▶ _What you have to do_
Copy out, word for word, the lines from the start of the data below through the line containing "match r.assigned with", and no others.

▶ _Records_
◇ ◇ ◇ ◇ ◇
-- ==== Sys2Proof/Machine/SystemSteps.lean ====
section
/-! DEFINITION. The resets, the supply, the reference clock and the hub clock (R1, R172 to R176). -/

namespace Sys2Proof.Machine

/-! ### RSTN taken low, block by block -/

/-- A binding record when RSTN goes low: bound and IDLE, or unbound; again and held clear; the rest kept (R37). -/
def BindingRecord.cleared (x : BindingRecord) : BindingRecord :=
  { x with status := if x.isBound then .idle else .unbound, again := false, held := false }

/-- The RTU when RSTN goes low: every pending set empty, and reports not yet taken discarded (R37, R58). -/
def Rtu.cleared (r : Rtu) : Rtu :=
  { records := Tbl.build fun i => (r.records.read i).cleared, sets := Tbl.fill 8 [], reports := [] }

/-- The ALD when RSTN goes low (R75). -/
def Ald.cleared (a : Ald) : Ald :=
  { lines := Tbl.build fun l => (a.lines.read l).cleared, triggers := [], occupancy := [] }

/-- A requester record when RSTN goes low: DETACHED stays DETACHED, and an assigned requester becomes IDLE with its REQ level
recorded as LOW (R112). -/
def RequesterRecord.cleared (r : RequesterRecord) : RequesterRecord :=
  match r.assigned with
  | none => { r with state := .detached }
  | some _ => { r with state := .idle, reqLevel := .low }

/-- The GAR when RSTN goes low: settings and assignments are kept (R112). -/
def Gar.cleared (g : Gar) : Gar :=
  { requesters := Tbl.build fun q => (g.requesters.read q).cleared
    channels := Tbl.build fun c => ChannelRecord.initial (g.channels.read c).settings }

/-- The MLK when RSTN goes low: the four link settings are kept (R150, R151). -/
def Mlk.cleared (m : Mlk) : Mlk := Mlk.initial m.settings

/-- The part when RSTN is taken low: every block acts at that moment (R1, R16, R58, R75, R92, R112, R150, R175). -/
def State.enterReset (s : State) : State :=
  { s with
    tbu := { s.tbu with mode := .resetLow, hubClock := 0 }
    scu := Scu.initial
    rtu := s.rtu.cleared
    ald := s.ald.cleared
    nq := Nq.initial .resetLine
    gar := s.gar.cleared
    mlk := s.mlk.cleared }

/-! ### RSTN taken released -/

/-- A requester record at the release: the REQ level read, DONE level NONE, and BLOCKED with reason RESET when it is assigned
and its REQ is read HIGH (R112). -/
def RequesterRecord.released (r : RequesterRecord) (req : Level) : RequesterRecord :=
  { r with
    reqLevel := req
    doneLevel := none
    state := if r.assigned.isSome && decide (req = .high) then .blocked .reset else r.state }

/-- The GAR at the release (R112). -/
def Gar.released (g : Gar) (req : Pins) : Gar :=
  { g with requesters := Tbl.build fun q => (g.requesters.read q).released (req.read q) }

/-- The part at the release of RSTN: the REQ pins are read, the internal sources are evaluated, and the START frame starts
(R16, R112, R175, R176). -/
def State.leaveReset (s : State) (req : Pins) : State :=
  State.startNext (State.evaluate
    { s with tbu := { s.tbu with mode := .running }, gar := s.gar.released req })

/-! ### One increment of the hub clock -/

/-- The timers of a channel at an increment (R3). -/
def ChannelRecord.tick (x : ChannelRecord) : ChannelRecord :=
  { x with holdTimer := x.holdTimer.tick, settleTimer := x.settleTimer.tick }

/-- The hub clock increases by one, and every millisecond timer counts the increment (R1, R3). -/
def State.tick (s : State) : State :=
  { s with
    tbu := { s.tbu with hubClock := s.tbu.hubClock + 1 }
    gar := { s.gar with channels := Tbl.build fun c => (s.gar.channels.read c).tick }
    mlk := s.mlk.withSender { s.mlk.sender with timer := s.mlk.sender.timer.tick } }

/-! ### Meanings -/

/-- POWER_ON_RESET (R174, R176): every block takes its After power-on values; with RSTN high the START frame starts at once,
and with RSTN low the part stays in reset until RSTN_RELEASE. Power-on reset does not end while the clock is absent. -/
def execPowerOnReset (rstn : Level) (req : Pins) (s : State) : Host.Outcome State Fault Refusal :=
  .next (if s.tbu.refclk then
    match rstn with
    | .high => ((State.powerOn .running req).withPending s.pending).startNext
    | .low => (State.powerOn .resetLow req).withPending s.pending
  else s)

/-- RSTN_LOW (R175): RSTN is not taken while the reference clock is stopped. -/
def execRstnLow (s : State) : Host.Outcome State Fault Refusal := .next (s.whenLive s.enterReset)

/-- RSTN_RELEASE (R175, R176). -/
def execRstnRelease (req : Pins) (s : State) : Host.Outcome State Fault Refusal :=
  .next (if s.tbu.mode = .resetLow ∧ s.tbu.refclk = true then s.leaveReset req else s)

/-- REFCLK_STOP (R173): every block and every output keeps what it holds. -/
def execRefclkStop (s : State) : Host.Outcome State Fault Refusal := .next (s.withTbu { s.tbu with refclk := false })

/-- REFCLK_RETURN (R173): every block resumes from the state it held. -/
def execRefclkReturn (s : State) : Host.Outcome State Fault Refusal := .next (s.withTbu { s.tbu with refclk := true })

/-- HUB_CLOCK_INCREMENT (R1, R3). -/
def execHubClockIncrement (s : State) : Host.Outcome State Fault Refusal := .next (s.whenLive s.tick)

/-- SUPPLY_DIP (R174): a new power-on reset begins; every line is OFF, every GNT low and TXD at mark (R75, R100, R145). What
the blocks hold until its end is the model's choice (log 15): their power-on values, with an empty notice queue. -/
def execSupplyDip (s : State) : Host.Outcome State Fault Refusal :=
  .next
    { State.powerOn .powerOnReset (Tbl.fill 12 .low) with
      tbu := { mode := .powerOnReset, refclk := s.tbu.refclk, hubClock := 0 }
      nq := { queue := [], lossCount := 0, firstLossTime := none, posts := [] }
      pending := s.pending }

end Sys2Proof.Machine
end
◇ ◇ ◇ ◇ ◇
▶ _The completed task_
-- ==== Sys2Proof/Machine/SystemSteps.lean ====
section
/-! DEFINITION. The resets, the supply, the reference clock and the hub clock (R1, R172 to R176). -/

namespace Sys2Proof.Machine

/-! ### RSTN taken low, block by block -/

/-- A binding record when RSTN goes low: bound and IDLE, or unbound; again and held clear; the rest kept (R37). -/
def BindingRecord.cleared (x : BindingRecord) : BindingRecord :=
  { x with status := if x.isBound then .idle else .unbound, again := false, held := false }

/-- The RTU when RSTN goes low: every pending set empty, and reports not yet taken discarded (R37, R58). -/
def Rtu.cleared (r : Rtu) : Rtu :=
  { records := Tbl.build fun i => (r.records.read i).cleared, sets := Tbl.fill 8 [], reports := [] }

/-- The ALD when RSTN goes low (R75). -/
def Ald.cleared (a : Ald) : Ald :=
  { lines := Tbl.build fun l => (a.lines.read l).cleared, triggers := [], occupancy := [] }

/-- A requester record when RSTN goes low: DETACHED stays DETACHED, and an assigned requester becomes IDLE with its REQ level
recorded as LOW (R112). -/
def RequesterRecord.cleared (r : RequesterRecord) : RequesterRecord :=
  match r.assigned with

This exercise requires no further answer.